I was lucky to spend some quality time with my grandfather. He drew me our family tree (apparently, we Jeongs are 32nd generation of descendants of the king of the Koryo dynasty).
But besides finding out that I'm basically a royal princess, I learned the story of how my grandfather learned of God's love for him, and his journey to surrendering his life to Jesus. It's because of the context of hardship of my grandfather's time as a youngster that he found the good news of the Father's love for him. This is a recording of him telling the story (in Korean, unfortunately).
And this here precious clip is a video of my maternal grandmother singing in the car to avoid focusing on her impending motion sickness.
Both my grandfather and grandmother (on mom's side) were the first in their families to know Jesus. In many ways, the events in their lives have dramatically shaped my life and where I am going.

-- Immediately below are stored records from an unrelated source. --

-- ==== Sys2Proof/Machine/Ops.lean ====
section
/-! DEFINITION. The shared operations: units of time and time tests, access to entries, lanes, descriptors and counters,
raising a notice, freeing storage, retirement, and the hard reset. -/

namespace Sys2Proof.Machine

open Sys2Proof

/-! ### Reference-clock time (R58): every timer counts periods of the nominal 125 MHz clock. Assumption log 2. -/

/-- Periods in a microsecond: 8 ns each (section 1.1). -/
def periodsPerMicrosecond : Nat := 125

/-- Periods in a millisecond. -/
def periodsPerMillisecond : Nat := 125000

/-- Periods in a second. -/
def periodsPerSecond : Nat := 125000000

/-- The idle fill that brings the link to UP: 16 µs (R5). -/
def idleLimit : Nat := 16 * periodsPerMicrosecond

/-- The longest work interval: 2 µs (R137). -/
def workLimit : Nat := 2 * periodsPerMicrosecond

/-- The slew interval in periods (R66). -/
def slewPeriods : Nat := 4096

/-- The holdover timeout in force, in periods (R67). -/
def holdoverLimit (p : Params) : Nat := p.holdoverTimeout * periodsPerMillisecond

/-- The lane stall limit in force, in periods (R107). -/
def stallLimit (p : Params) : Nat := p.stallLimit * periodsPerMicrosecond

/-- The staging timeout in force, in periods (R118). -/
def stagingLimit (p : Params) : Nat := p.stagingTimeout * periodsPerSecond

/-- The notice retry interval in force, in periods (R161). -/
def retryLimitPeriods (p : Params) : Nat := p.retryInterval * periodsPerMillisecond

/-! ### Time tests (conventions, R58, R96, R101) -/

/-- Time `t` has come at gate time `now` (R58). -/
def hasCome (now t : Time) : Bool := decide ((now - t).toNat < 2 ^ 47)

/-- How far `t` is ahead of `now`; 0 once it has come (R58). -/
def aheadBy (now t : Time) : Nat := if hasCome now t then 0 else (t - now).toNat

/-- How long ago `t` came; a time still ahead counts as `now` (R100, R101). -/
def age (now t : Time) : Nat := if hasCome now t then (now - t).toNat else 0

/-- Release time `r` is earlier than `t` (R96). -/
def releaseEarlier (r t : Time) : Bool := decide (1 ≤ (t - r).toNat) && decide ((t - r).toNat < 2 ^ 47)

/-- Admission order number `x` was given before `y` (R78). -/
def admittedBefore (x y : BitVec 32) : Bool := decide (1 ≤ (y - x).toNat) && decide ((y - x).toNat < 2 ^ 31)

/-- The element whose time came longest ago; among equals the first of the list (R101, R160). -/
def oldest {α : Type} (now : Time) (time : α → Time) : List α → Option α
  | [] => none
  | x :: xs =>
    match oldest now time xs with
    | none => some x
    | some y => if age now (time x) < age now (time y) then some y else some x

/-! ### Lane sets -/

/-- Whether a lane is in a set. -/
def LaneSet.has (s : LaneSet) : Lane → Bool
  | .a => s.a
  | .b => s.b

/-- A set with one lane taken out. -/
def LaneSet.without (s : LaneSet) : Lane → LaneSet
  | .a => ⟨false, s.b⟩
  | .b => ⟨s.a, false⟩

/-- No lane is left. -/
def LaneSet.isEmpty (s : LaneSet) : Bool := !s.a && !s.b

/-! ### Access to the state -/

/-- One lane. -/
def State.lane (s : State) : Lane → LaneUnit
  | .a => s.laneA
  | .b => s.laneB

/-- Replaces one lane. -/
def State.setLane (s : State) (l : Lane) (u : LaneUnit) : State :=
  match l with
  | .a => { s with laneA := u }
  | .b => { s with laneB := u }

/-- The level of a lane's WAIT line (R105). -/
def State.waitHigh (s : State) : Lane → Bool
  | .a => s.pins.waitA
  | .b => s.pins.waitB

/-- A lane is BLOCKED. -/
def State.blocked (s : State) (l : Lane) : Bool := decide ((s.lane l).state = .blocked)

/-- The entry of a slot. -/
def State.entry (s : State) (k : Slot) : Entry := s.table.get k

/-- Replaces the entry of a slot. -/
def State.setEntry (s : State) (k : Slot) (e : Entry) : State := { s with table := s.table.set k.val e k.isLt }

/-- Changes the entry of a slot. -/
def State.modifyEntry (s : State) (k : Slot) (f : Entry → Entry) : State := s.setEntry k (f (s.entry k))

/-- A descriptor: none is FREE (R76). -/
def State.desc (s : State) (d : DescNo) : Option Descriptor := s.pool.descs.get d

/-- Replaces a descriptor. -/
def State.setDesc (s : State) (d : DescNo) (r : Option Descriptor) : State :=
  { s with pool := { s.pool with descs := s.pool.descs.set d.val r d.isLt } }

/-- The descriptors in use. -/
def State.descsInUse (s : State) : List Descriptor := s.pool.descs.toList.filterMap id

/-- The number of FREE descriptors (R76). -/
def State.freeDescs (s : State) : Nat := 256 - s.descsInUse.length

/-- The transit count: transit descriptors in use, RESERVED or HELD (R76). -/
def State.transitCount (s : State) : Nat := (s.descsInUse.filter fun r => decide (r.stream = .transit)).length

/-- The context of the frame in reception, once its header event has come. -/
def State.context (s : State) : Option Context := s.reception.bind (·.context)

/-- The engaged slot (R23): the one the frame in reception is classified to. -/
def State.engaged (s : State) : Option Slot := (s.context.bind (·.classified)).map (·.slot)

/-- Changes the context of the frame in reception. -/
def State.modifyContext (s : State) (f : Context → Context) : State :=
  { s with reception := s.reception.map fun r => { r with context := r.context.map f } }

/-- Changes the global counters. -/
def State.count (s : State) (f : GlobalCounters → GlobalCounters) : State := { s with counters := f s.counters }

/-- The slots in order. -/
def allSlots : List Slot := List.finRange 64

/-- The descriptor numbers in order. -/
def allDescs : List DescNo := List.finRange 256

/-! ### The gate's addresses (R1, R2) -/

/-- The gate's own source tag: its gate address when numbered, 0xF0FF when unnumbered. Both are 0xF000 plus the gate
number as kept. -/
def sourceTag (gateNumber : Byte) : Tag := 0xF000 + gateNumber.setWidth 16

/-- The address every gate accepts. -/
def allGatesTag : Tag := 0xF0FF

/-- The tag that stands for "none" in notices and for no time reference. -/
def noTag : Tag := 0xFFFF

/-! ### Raising a notice (R158, R159) -/

/-- The most records the Notice Queue holds (R155). -/
def noticeCapacity : Nat := 16

/-- Whether the class mask enables a class: bit c - 1 for class code c (section 11.3). -/
def classEnabled (mask : BitVec 16) (cls : NoticeClass) : Bool := mask.getLsbD (noticeCode cls - 1)

/-- A record of the same class and slot (R158). -/
def sameSubject (cls : NoticeClass) (slot : Option Slot) (n : Notice) : Bool :=
  decide (n.cls = cls) && decide (n.slot = slot)

/-- A raise folded into a record (R158). -/
def coalesce (now : Time) (retryLimit : Nat) (tag : Tag) (detail : BitVec 32) (n : Notice) : Notice :=
  { n with
    count := if n.count < 255 then n.count + 1 else n.count
    lastTime := now
    tag := tag
    detail := detail
    retriesLeft := retryLimit
    condition :=
      match n.condition with
      | .due => .due
      | .inFlight _ => .inFlight true
      | .waiting _ => .due
    nextTransmission :=
      match n.condition with
      | .waiting _ => now
      | _ => n.nextTransmission }

/-- The record that a raise makes (R159). -/
def newNotice (u : NoticeUnit) (now : Time) (retryLimit : Nat) (cls : NoticeClass) (slot : Option Slot) (tag : Tag)
    (detail : BitVec 32) : Notice :=
  { sequence := u.counter
    cls := cls
    slot := slot
    tag := tag
    count := 1
    firstTime := now
    lastTime := now
    detail := detail
    lossBefore := u.loss
    retriesLeft := retryLimit
    nextTransmission := now
    condition := .due }

/-- A raise taken by the Notice Unit at this moment: ignored while notices are off or the class is disabled; else
folded into the record of its class and slot; else a new record; else lost for a full queue. -/
def raise (cls : NoticeClass) (slot : Option Slot) (tag : Tag) (detail : BitVec 32) (s : State) : State :=
  if s.params.noticeDestination = 0 ∨ classEnabled s.params.classMask cls = false then s
  else if s.notices.queue.any (sameSubject cls slot) then
    { s with
      notices :=
        { s.notices with
          queue := s.notices.queue.map fun n =>
            if sameSubject cls slot n then coalesce s.clock.time s.params.retryLimit tag detail n else n } }
  else if s.notices.queue.length < noticeCapacity then
    { s with
      notices :=
        { queue := s.notices.queue ++ [newNotice s.notices s.clock.time s.params.retryLimit cls slot tag detail]
          counter := s.notices.counter + 1
          loss := false } }
  else
    { s with
      notices := { s.notices with loss := true }
      counters := { s.counters with noticesLost := s.counters.noticesLost + 1 } }

/-! ### Retirement (R27, R28) -/

/-- The slot becomes VACANT and RETIRED is raised with the slot, its tag and its received counter. Everything else the
slot keeps (R28). -/
def vacate (k : Slot) (s : State) : State :=
  raise .retired (some k) (s.entry k).config.tag (s.entry k).counters.received
    (s.modifyEntry k fun e => { e with state := .vacant })

/-- R28: a RETIRING slot whose held count is 0 and which is not engaged becomes VACANT. -/
def retireCheck (k : Slot) (s : State) : State :=
  if (s.entry k).state = .retiring ∧ (s.entry k).held = 0 ∧ s.engaged ≠ some k then vacate k s else s

/-! ### Lane losses, and storage given back (R34, R36, R75) -/

/-- One frame of the stream lost to a lane: the lane-lost counter rises and the discontinuity flag is set (R36). -/
def Entry.laneLost (e : Entry) : Lane → Entry
  | .a =>
    { e with
      counters := { e.counters with laneLostA := e.counters.laneLostA + 1 }
      discontinuityA := true }
  | .b =>
    { e with
      counters := { e.counters with laneLostB := e.counters.laneLostB + 1 }
      discontinuityB := true }

/-- The lane discontinuity flag of a lane (R21). -/
def Entry.discontinuity (e : Entry) : Lane → Bool
  | .a => e.discontinuityA
  | .b => e.discontinuityB

/-- Clears the lane discontinuity flag of a lane (R103). -/
def Entry.clearDiscontinuity (e : Entry) : Lane → Entry
  | .a => { e with discontinuityA := false }
  | .b => { e with discontinuityB := false }

/-- A descriptor becomes FREE: its cells return to the free list all at once, at its tail (DESIGN CHOICE, assumption
log 9), and its slot's held count falls by one (R34, R75), which may end the slot's retirement (R28). -/
def freeDesc (d : DescNo) (s : State) : State :=
  match s.desc d with
  | none => s
  | some r =>
    let t := { s with pool := { s.pool with freeCells := s.pool.freeCells ++ r.cells } }.setDesc d none
    match r.stream with
    | .slot k => retireCheck k (t.modifyEntry k fun e => { e with held := e.held - 1 })
    | .transit => t

/-- A lane leaves a descriptor's remaining set; an empty set frees the descriptor (R104, R109). -/
def leaveLane (l : Lane) (d : DescNo) (s : State) : State :=
  match s.desc d with
  | none => s
  | some r =>
    if (r.remaining.without l).isEmpty then freeDesc d s
    else s.setDesc d (some { r with remaining := r.remaining.without l })

/-- A frame lost to a lane that held it: lane-lost for a stream frame, transit dropped for a transit frame, and the
lane leaves the remaining set (R88, R91, R94, R109). -/
def dropLane (l : Lane) (d : DescNo) (s : State) : State :=
  match s.desc d with
  | none => s
  | some r =>
    match r.stream with
    | .slot k => leaveLane l d (s.modifyEntry k (·.laneLost l))
    | .transit => leaveLane l d (s.count fun c => { c with transitDropped := c.transitDropped + 1 })

/-! ### The hard reset (R1, R3, section 8.7) -/

/-- The link at the end of a hard reset: ACQUIRING at once where a signal is present (R4). -/
def linkAfterReset (s : State) : State :=
  if s.pins.signal then { s with link := .acquiring, idleTimer := some 0 } else s

/-- A lane at the end of a hard reset: PAUSED at once where its WAIT line is asserted (R114). -/
def laneAfterReset (l : Lane) (s : State) : State :=
  if s.waitHigh l then s.setLane l { s.lane l with state := .paused } else s

/-- A hard reset: the straps as they stand are sampled, and every block takes its hard-reset values. The pins, the
commands that wait and the count of used free values are not the gate's registers and stay. -/
def hardReset (s : State) : State :=
  laneAfterReset .b (laneAfterReset .a (linkAfterReset
    { State.reset with
      pins := s.pins
      gateNumber := s.pins.straps
      freeCount := s.freeCount
      pending := s.pending }))

end Sys2Proof.Machine
end

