-- ==== Sys2Proof/Machine/Admission.lean ====
section
/-! DEFINITION. Admission and the Hold Buffer (chapter 5): reservations at the header event, completion and
abandonment at the end event, arrival stamps, and FLUSH. -/

namespace Sys2Proof.Machine

open Sys2Proof

/-! ### Lengths (section 1.4, R78) -/

/-- The declared length of a frame: 14 + payload length + 8 × stamp count + 4. -/
def declaredLength (payloadLength : BitVec 16) (flags : Byte) : Nat :=
  14 + payloadLength.toNat + 8 * stampCount flags + 4

/-- The cells a stored length needs: 64 bytes each, rounded up. -/
def cellsNeeded (length : Nat) : Nat := (length + 63) / 64

/-- This gate's stamp will be written: stamping ON and 0 to 3 stamps on the frame (R78). -/
def willStamp (config : EntryConfig) (flags : Byte) : Bool := config.stamping && decide (stampCount flags ≤ 3)

/-- The stamp is skipped: stamping ON and four stamps on the frame (R85). -/
def stampSkipped (config : EntryConfig) (flags : Byte) : Bool := config.stamping && decide (stampCount flags = 4)

/-- The stored length of a stream frame (R78). -/
def storedLength (config : EntryConfig) (c : Context) : Nat :=
  if willStamp config c.flags then c.declared + 8 else c.declared

/-! ### Reservation (R75 to R78, R86) -/

/-- The pools have a FREE descriptor and the cells a stored length needs (R85, R87). -/
def poolHas (s : State) (length : Nat) : Bool :=
  decide (1 ≤ s.freeDescs) && decide (cellsNeeded length ≤ s.pool.freeCells.length)

/-- The FREE descriptor a reservation takes: the lowest numbered (DESIGN CHOICE, unsafe, assumption log 9). -/
def freeDescriptor (s : State) : Option DescNo := allDescs.find? fun d => (s.desc d).isNone

/-- What a reservation is made for. -/
structure ReservationFor where
  stream : Stream
  arrival : Time
  release : Time
  remaining : LaneSet
  length : Nat
  stampFlags : StampFlags
  data : List Byte

/-- The record of a RESERVED descriptor (R77, R86). -/
def reservedDescriptor (f : ReservationFor) (order : BitVec 32) (cells : List Nat) : Descriptor :=
  { condition := .reserved
    stream := f.stream
    order := order
    arrival := f.arrival
    release := f.release
    ready := none
    remaining := f.remaining
    cells := cells
    frameLength := f.length
    stampFlags := f.stampFlags
    stamped := false
    data := f.data }

/-- The pools after a reservation: the descriptor is RESERVED, its cells leave the free list, and the admission count
rises by one (R78). -/
def takeReservation (f : ReservationFor) (d : DescNo) (s : State) : State :=
  ({ s with
      pool :=
        { s.pool with
          freeCells := s.pool.freeCells.drop (cellsNeeded f.length)
          admissionCount := s.pool.admissionCount + 1 } }).setDesc d
    (some (reservedDescriptor f s.pool.admissionCount (s.pool.freeCells.take (cellsNeeded f.length))))

/-! ### Release time (R81, R82) -/

/-- The admission horizon: 2^27 clock units. -/
def admissionHorizon : Nat := 2 ^ 27

/-- The outcome of the release-time decision. -/
inductive ReleaseDecision where
  | late
  | tooEarly
  | release (t : Time) (lateMark unaligned : Bool)
deriving DecidableEq, Repr

/-- A release time computed from the origin time, tested against the arrival time (R82). -/
def testRelease (policy : LatePolicy) (arrival t : Time) : ReleaseDecision :=
  if hasCome arrival t then
    match policy with
    | .discard => .late
    | .forwardMarked => .release arrival true false
  else if admissionHorizon ≤ (t - arrival).toNat then .tooEarly
  else .release t false false

/-- The release time by timing mode, origin time and clock state (R81, R82). -/
def decideRelease (config : EntryConfig) (arrival : Time) (origin : Option Time) (clock : ClockState) :
    ReleaseDecision :=
  match config.timing with
  | .pass => .release arrival false false
  | .arrivalDelayed => .release (arrival + config.holdOffset.setWidth 48) false false
  | .originAligned =>
    if clock = .free then .release arrival false true
    else
      match origin with
      | none => .release (arrival + config.holdOffset.setWidth 48) false true
      | some o => testRelease config.latePolicy arrival (o + config.holdOffset.setWidth 48)

/-- The stamp flags after step 2: HOLDOVER while the clock is in HOLDOVER, LATE and UNALIGNED as decided. -/
def releaseFlags (f : StampFlags) (clock : ClockState) (lateMark unaligned : Bool) : StampFlags :=
  { f with
    late := f.late || lateMark
    unaligned := f.unaligned || unaligned
    holdover := f.holdover || decide (clock = .holdover) }

/-! ### Lanes (R83) -/

/-- A lane of the configured set that is BLOCKED is left out, with its loss counted. -/
def skipBlocked (k : Slot) (lanes : LaneSet) (l : Lane) (s : State) : State :=
  if lanes.has l && s.blocked l then s.modifyEntry k (·.laneLost l) else s

/-- The admitted lane set: the configured lanes that are not BLOCKED. -/
def admittedLanes (lanes : LaneSet) (s : State) : LaneSet :=
  ⟨lanes.a && !s.blocked .a, lanes.b && !s.blocked .b⟩

/-! ### Admission of a classified frame (R79 to R86) -/

/-- A state with the reception context as decided so far. -/
structure HeaderWork where
  state : State
  context : Context

/-- Step 5: the reservation, or the discard for want of a descriptor or cells (R85, R86). -/
def admitPool (cl : Classified) (release : Time) (lanes : LaneSet) (data : List Byte) (w : HeaderWork) : HeaderWork :=
  let s := w.state
  let c := w.context
  match poolHas s (storedLength cl.config c), freeDescriptor s with
  | true, some d =>
    let f : ReservationFor :=
      { stream := .slot cl.slot
        arrival := c.arrival
        release := release
        remaining := lanes
        length := storedLength cl.config c
        stampFlags := c.stampFlags
        data := data }
    let t := (takeReservation f d s).modifyEntry cl.slot fun e => { e with held := e.held + 1 }
    let u :=
      if stampSkipped cl.config c.flags then
        t.count fun g => { g with stampsSkipped := g.stampsSkipped + 1 }
      else t
    ⟨u, { c with admission := .reserved, reservation := some d }⟩
  | _, _ =>
    ⟨raise .poolExhausted (some cl.slot) c.tag
        (detail16 (BitVec.ofNat 16 s.freeDescs) (BitVec.ofNat 16 s.pool.freeCells.length)) s,
      { c with admission := .pool }⟩

/-- Step 4: the hold quota (R84). -/
def admitQuota (cl : Classified) (release : Time) (lanes : LaneSet) (data : List Byte) (w : HeaderWork) : HeaderWork :=
  let e := w.state.entry cl.slot
  if cl.config.holdQuota.toNat ≤ e.held then
    ⟨raise .quota (some cl.slot) w.context.tag
        (detail16 (cl.config.holdQuota.setWidth 16) (BitVec.ofNat 16 e.held)) w.state,
      { w.context with admission := .quota }⟩
  else admitPool cl release lanes data w

/-- Step 3: lanes that are BLOCKED (R83). -/
def admitLanes (cl : Classified) (release : Time) (data : List Byte) (w : HeaderWork) : HeaderWork :=
  let lanes := admittedLanes cl.config.lanes w.state
  let s := skipBlocked cl.slot cl.config.lanes .b (skipBlocked cl.slot cl.config.lanes .a w.state)
  if lanes.isEmpty then ⟨s, { w.context with admission := .keptWithoutStorage }⟩
  else admitQuota cl release lanes data ⟨s, w.context⟩

/-- Step 2: the release time (R81, R82). -/
def admitRelease (cl : Classified) (data : List Byte) (w : HeaderWork) : HeaderWork :=
  let clock := w.state.clock.state
  let mark := fun lateMark unaligned =>
    { w.context with stampFlags := releaseFlags w.context.stampFlags clock lateMark unaligned }
  match decideRelease cl.config w.context.arrival w.context.origin clock with
  | .late => ⟨w.state, { mark false false with admission := .late }⟩
  | .tooEarly => ⟨w.state, { mark false false with admission := .tooEarly }⟩
  | .release t lateMark unaligned => admitLanes cl t data ⟨w.state, mark lateMark unaligned⟩

/-- Steps 0 and 1, then the rest: a MUTED entry's frame and a BEHIND frame are discarded at once (R79, R80). -/
def admitStream (cl : Classified) (data : List Byte) (w : HeaderWork) : HeaderWork :=
  if cl.state = .muted then ⟨w.state, { w.context with admission := .muted }⟩
  else if w.context.verdict = .behind then ⟨w.state, { w.context with admission := .behind }⟩
  else admitRelease cl data w

/-! ### Transit admission (R87) -/

/-- The most transit descriptors in use (R76). -/
def transitLimit : Nat := 32

/-- A frame handled as transit is reserved for lane A, or dropped and counted. -/
def admitTransit (data : List Byte) (w : HeaderWork) : HeaderWork :=
  let s := w.state
  let c := w.context
  match !s.blocked .a && decide (s.transitCount < transitLimit) && poolHas s c.declared, freeDescriptor s with
  | true, some d =>
    let f : ReservationFor :=
      { stream := .transit
        arrival := c.arrival
        release := c.arrival
        remaining := ⟨true, false⟩
        length := c.declared
        stampFlags := noStampFlags
        data := data }
    ⟨takeReservation f d s, { c with admission := .transitReserved, reservation := some d }⟩
  | _, _ =>
    ⟨s.count fun g => { g with transitDropped := g.transitDropped + 1 }, { c with admission := .transitDropped }⟩

/-! ### Bytes into the cells (R86) -/

/-- A byte of the frame in reception goes to its reservation's cells, while it lies within the declared length. -/
def storeByte (c : Context) (received : Nat) (b : Byte) (s : State) : State :=
  match c.reservation with
  | none => s
  | some d =>
    match s.desc d with
    | none => s
    | some r => if received ≤ c.declared then s.setDesc d (some { r with data := r.data ++ [b] }) else s

/-! ### Completion (R88 to R91) -/

/-- The arrival stamp this gate writes (R89). -/
def arrivalStamp (arrival : Time) (gateNumber : Byte) (f : StampFlags) : List Byte :=
  bytes48 arrival ++ [gateNumber, stampFlagsByte f]

/-- The stored frame with this gate's stamp: the stamp count raised, the stamp after the existing ones, and a new
check word in place of the one received (R88). `frame` is the frame as received. -/
def stampFrame (frame : List Byte) (stamp : List Byte) : List Byte :=
  withCheckWord (((frame.take (frame.length - 4)).modify 1 raiseStampCount) ++ stamp)

/-- The ready time at completion: the later of the release time and this end event (R88). -/
def readyTime (now release : Time) : Time := if hasCome now release then now else release

/-- The descriptor of a completed stream frame (R88, R90): the ERRORED flag is added to a stamp written for a
BAD-CHECK frame. -/
def completedStream (now : Time) (gateNumber : Byte) (stamp errored : Bool) (r : Descriptor) : Descriptor :=
  let flags := if stamp && errored then { r.stampFlags with errored := true } else r.stampFlags
  let data := if stamp then stampFrame r.data (arrivalStamp r.arrival gateNumber flags) else r.data
  { r with
    condition := .held
    ready := some (readyTime now r.release)
    stampFlags := flags
    stamped := stamp
    data := data
    frameLength := data.length }

/-- A completed descriptor meets one lane of its remaining set: left out with its loss counted where the lane is
BLOCKED, else entered in its release queue (R88). -/
def completeOnLane (lanes : LaneSet) (d : DescNo) (s : State) (l : Lane) : State :=
  if lanes.has l then
    if s.blocked l then dropLane l d s else enqueueRelease l d s
  else s

/-- A RESERVED stream frame is completed (R88, R90). -/
def completeStream (cl : Classified) (flags : Byte) (errored : Bool) (d : DescNo) (s : State) : State :=
  match s.desc d with
  | none => s
  | some r =>
    let t :=
      s.setDesc d (some (completedStream s.clock.time s.gateNumber (willStamp cl.config flags) errored r))
    [Lane.a, Lane.b].foldl (completeOnLane r.remaining d) t

/-- A RESERVED transit frame is completed into lane A's transit queue, or dropped where lane A is BLOCKED (R91). -/
def completeTransit (d : DescNo) (s : State) : State :=
  match s.desc d with
  | none => s
  | some r =>
    let t :=
      s.setDesc d
        (some
          { r with
            condition := .held
            ready := some s.clock.time
            frameLength := r.data.length })
    if t.blocked .a then dropLane .a d t else { t with transitQueue := t.transitQueue ++ [d] }

/-- What the end event does with the reservation of the frame in reception (R88, R90, R91). -/
def endReservation (c : Context) (outcome : EndOutcome) (d : DescNo) (s : State) : State :=
  match c.classified, outcome with
  | some cl, .good => completeStream cl c.flags false d s
  | some cl, .badCheck =>
    match cl.config.errorPolicy with
    | .discard => freeDesc d s
    | .passMarked => completeStream cl c.flags true d s
  | some _, .truncated => freeDesc d s
  | some _, .overlong => freeDesc d s
  | none, .good => completeTransit d s
  | none, .badCheck => completeTransit d s
  | none, .truncated => freeDesc d s
  | none, .overlong => freeDesc d s

/-! ### FLUSH (R35, R54, R93, R94) -/

/-- The reservation of the frame in reception is given back, and the context records that a FLUSH came between
(R93). -/
def flushReservation (s : State) : State :=
  match s.context.bind (·.reservation) with
  | none => s.modifyContext fun c => { c with flushed := true }
  | some d =>
    let t :=
      match (s.desc d).map (·.stream) with
      | some .transit => s.count fun g => { g with transitDropped := g.transitDropped + 1 }
      | _ => s
    (freeDesc d t).modifyContext fun c => { c with flushed := true, reservation := none }

/-- A lane is sending a descriptor. -/
def sendingOn (s : State) (d : DescNo) (l : Lane) : Bool :=
  match (s.lane l).sending with
  | some snd => decide (snd.item = .descriptor d)
  | none => false

/-- A HELD descriptor at a FLUSH: it leaves every lane of its remaining set that is not sending it, with the losses
counted; with no lane left it is freed (R94). -/
def flushDescriptor (s : State) (d : DescNo) : State :=
  match s.desc d with
  | none => s
  | some r =>
    if r.condition = .held then
      [Lane.a, Lane.b].foldl
        (fun t l => if r.remaining.has l && !sendingOn s d l then dropLane l d t else t) s
    else s

/-- The queues that the FLUSH empties. -/
def emptyQueues (s : State) : State :=
  { s with
    laneA := { s.laneA with releaseQueue := [] }
    laneB := { s.laneB with releaseQueue := [] }
    transitQueue := [] }

/-- Every slot's expected sequence becomes absent and its behind run 0 (R54). -/
def clearContinuity (s : State) : State :=
  { s with
    table := s.table.map fun e =>
      { e with
        expected := none
        behindRun := 0 } }

/-- FLUSH as one step (R148): the reservation of the frame in reception first, then the HELD descriptors by descriptor
number. No rule orders the descriptors of one FLUSH, and the order shows in the queue where several slots become VACANT,
each with its RETIRED notice (R35): DESIGN CHOICE, unsafe, assumption log 30. -/
def flushDatapath (s : State) : State :=
  clearContinuity (allDescs.foldl flushDescriptor (emptyQueues (flushReservation s)))

end Sys2Proof.Machine
end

It's an extreme blessing to have had the time and capacity to spend time with my precious grandparents on the other side of the globe while working a full time job. Where they have been looks so so (sooooo) different from where I am going. But it has never been more clear that the strong hand of God has and will lead us through to the end, generation to generation.
We are each but vapor in the wind.
Each of us will come, age, become irrelevant and go. But while we are here, the way we focus on the things that last will make our time here so so rich. While I'm here and while I'm young, my deep hope is to see always with an eternal perspective, and come before Jesus in the end having been joyfully faithful to him and his cause for our world.